For a submerged orifice, the effective head is the difference between the upstream and downstream water levels:
$$H_{eff} = H_u - H_d = 3.5 - 1.2 = 2.3 \text{ m}$$
$$A = \frac{\pi(0.075)^2}{4} = 4.418 \times 10^{-3} \text{ m}^2$$
$$Q = C_d A \sqrt{2g H_{eff}} = 0.62(4.418 \times 10^{-3})\sqrt{2(9.81)(2.3)}$$
$$Q = 0.62(4.418 \times 10^{-3})(6.717) = 0.01838 \text{ m}^3/\text{s}$$
Answer: Q = 0.01838 m³/s (18.38 L/s). Unlike a free-discharge orifice where the full upstream head drives flow, submergence reduces the effective head from 3.5 m to only 2.3 m — a 34% reduction in the head term and about 19% less discharge than if the downstream were free.
Problem: Interconnected Tanks — Time to Equalize
Two cylindrical tanks are connected at their bases by a 50 mm diameter orifice ($C_d = 0.62$). Tank 1 has a constant cross-sectional area of 4.0 m² and initial water depth of 3.0 m. Tank 2 has area 2.0 m² and initial depth of 0.50 m. Find the time in minutes for the two water levels to equalize.
Let $h$ = difference in water levels (Tank 1 higher). When levels equalize, $h = 0$. The combined effective storage area for a head change $dh$ is:
$$A_{eff} = \frac{A_1 A_2}{A_1 + A_2} = \frac{4.0(2.0)}{4.0 + 2.0} = 1.333 \text{ m}^2$$
$$h_0 = 3.0 - 0.50 = 2.50 \text{ m (initial head difference)}$$
$$h_f = 0 \text{ (equalized)}$$
$$A_{or} = \frac{\pi(0.05)^2}{4} = 1.963 \times 10^{-3} \text{ m}^2$$
$$t = \frac{2A_{eff}}{C_d A_{or}\sqrt{2g}}\left(\sqrt{h_0} - \sqrt{h_f}\right)$$
$$t = \frac{2(1.333)}{0.62(1.963 \times 10^{-3})\sqrt{2(9.81)}}(\sqrt{2.50} - 0)$$
$$t = \frac{2.666}{0.62(1.963 \times 10^{-3})(4.429)}(1.581)$$
$$t = \frac{2.666}{0.005385}(1.581) = 495.1(1.581) = 782.8 \text{ s} = 13.05 \text{ min}$$
Answer: The two tanks equalize in approximately 13.05 minutes.

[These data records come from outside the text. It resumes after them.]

-- ==== Sys2Proof/Laws/KeepsSecurity.lean ====
section
/-! SUPPORT. Laws/KeepsSecurity.lean: the commands of Security.lean keep the node's stores in order. -/

namespace Sys2Proof.Machine

set_option linter.unusedVariables false

theorem keeps_execKeyStoreRetry {s : State} (hS : s.dev.Sound) : Keeps (execKeyStoreRetry s) := by
  unfold execKeyStoreRetry
  refine keeps_run ?_ hS
  intro d0 h1
  refine sound_foldl _ ?_ fun d2 a3 h4 => ?_
  · assumption
  · extract_lets +onlyGivenNames -underBinder d5
    clear_value d5
    extract_lets +onlyGivenNames -underBinder d7
    clear_value d7
    extract_lets +onlyGivenNames -underBinder d9i0 d9
    have h10 : d9.Sound := by
      dsimp -zeta only [d9]
      exact sound_postIf (by assumption)
    clear_value d9
    split <;> exact sound_fwPut (by assumption)

theorem keeps_execOpenRange {tr : Transport} {p : List Byte} {s : State} (hS : s.dev.Sound) : Keeps (execOpenRange tr p s) := by
  unfold execOpenRange
  refine keeps_run ?_ hS
  intro d0 h1
  apply sound_command
  · assumption
  · intro a2 d3 h4
    exact sound_openRange (by assumption)

theorem keeps_execRekeyRange {tr : Transport} {p : List Byte} {s : State} (hS : s.dev.Sound) : Keeps (execRekeyRange tr p s) := by
  unfold execRekeyRange
  refine keeps_run ?_ hS
  intro d0 h1
  apply sound_command
  · assumption
  · intro a2 d3 h4
    exact sound_rekeyRange (by assumption)

theorem keeps_execCloseRange {tr : Transport} {p : List Byte} {s : State} (hS : s.dev.Sound) : Keeps (execCloseRange tr p s) := by
  unfold execCloseRange
  refine keeps_run ?_ hS
  intro d0 h1
  apply sound_command
  · assumption
  · intro a2 d3 h4
    split
    · exact sound_closeKeep (by assumption)
    · exact sound_closeErase (by assumption)

theorem keeps_execSetRangeAttr {tr : Transport} {p : List Byte} {s : State} (hS : s.dev.Sound) : Keeps (execSetRangeAttr tr p s) := by
  unfold execSetRangeAttr
  refine keeps_run ?_ hS
  intro d0 h1
  apply sound_command
  · assumption
  · intro a2 d3 h4
    exact sound_setRangeAttr (by assumption)

theorem keeps_execRekeyHeaderReadDone {range : ℕ} {s : State} (hS : s.dev.Sound) : Keeps (execRekeyHeaderReadDone range s) := by
  unfold execRekeyHeaderReadDone
  refine keeps_run ?_ hS
  intro d0 h1
  exact sound_rekeyHeader (by assumption)

theorem keeps_execRekeyDone {range : ℕ} {s : State} (hS : s.dev.Sound) : Keeps (execRekeyDone range s) := by
  unfold execRekeyDone
  refine keeps_run ?_ hS
  intro d0 h1
  exact sound_rekeyDone (by assumption)

theorem keeps_execRekeyBoundarySave {range : ℕ} {s : State} (hS : s.dev.Sound) : Keeps (execRekeyBoundarySave range s) := by
  unfold execRekeyBoundarySave
  refine keeps_run ?_ hS
  intro d0 h1
  split
  · exact sound_rangeStore (by assumption)
  · assumption

theorem keeps_execInjectPoison {tr : Transport} {p : List Byte} {s : State} (hS : s.dev.Sound) : Keeps (execInjectPoison tr p s) := by
  unfold execInjectPoison
  refine keeps_run ?_ hS
  intro d0 h1
  apply sound_command
  · assumption
  · intro a2 d3 h4
    exact sound_injectPoison (by assumption)

theorem keeps_execClearPoison {tr : Transport} {p : List Byte} {s : State} (hS : s.dev.Sound) : Keeps (execClearPoison tr p s) := by
  unfold execClearPoison
  refine keeps_run ?_ hS
  intro d0 h1
  apply sound_command
  · assumption
  · intro a2 d3 h4
    exact sound_clearPoison (by assumption)

theorem keeps_execSanitize {tr : Transport} {p : List Byte} {s : State} (hS : s.dev.Sound) : Keeps (execSanitize tr p s) := by
  unfold execSanitize
  refine keeps_run ?_ hS
  intro d0 h1
  apply sound_command
  · assumption
  · intro a2 d3 h4
    exact sound_sanitizeStart (by assumption)

theorem keeps_execSecureErase {tr : Transport} {p : List Byte} {s : State} (hS : s.dev.Sound) : Keeps (execSecureErase tr p s) := by
  unfold execSecureErase
  refine keeps_run ?_ hS
  intro d0 h1
  apply sound_command
  · assumption
  · intro a2 d3 h4
    exact sound_sanitizeStart (by assumption)

end Sys2Proof.Machine
end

The effective area formula accounts for the fact that water leaving Tank 1 partially fills Tank 2, so the net head change is slower than for a single emptying tank.
Problem: Tank with Simultaneous Inflow and Orifice Outflow
A tank with a horizontal cross-sectional area of 5.0 m² has a constant inflow rate of 0.025 m³/s. It also drains through a 60 mm diameter orifice at the base ($C_d = 0.65$). Initially the water depth is 1.5 m. Determine the equilibrium depth (when inflow equals outflow) and state whether the initial depth is above or below equilibrium.
At equilibrium, $Q_{in} = Q_{out}$:
$$Q_{in} = C_d A_{or}\sqrt{2gH_{eq}}$$
$$0.025 = 0.65\frac{\pi(0.06)^2}{4}\sqrt{2(9.81)H_{eq}}$$
$$0.025 = 0.65(2.827 \times 10^{-3})(4.429)\sqrt{H_{eq}}$$
$$0.025 = 8.138 \times 10^{-3}\sqrt{H_{eq}}$$
$$\sqrt{H_{eq}} = \frac{0.025}{8.138 \times 10^{-3}} = 3.072$$
$$H_{eq} = (3.072)^2 = 9.44 \text{ m}$$
Answer: The equilibrium water depth is 9.44 m. The initial depth of 1.5 m is far below equilibrium, meaning the tank level will rise over time as inflow exceeds outflow. The tank will fill until it reaches 9.44 m if it is tall enough.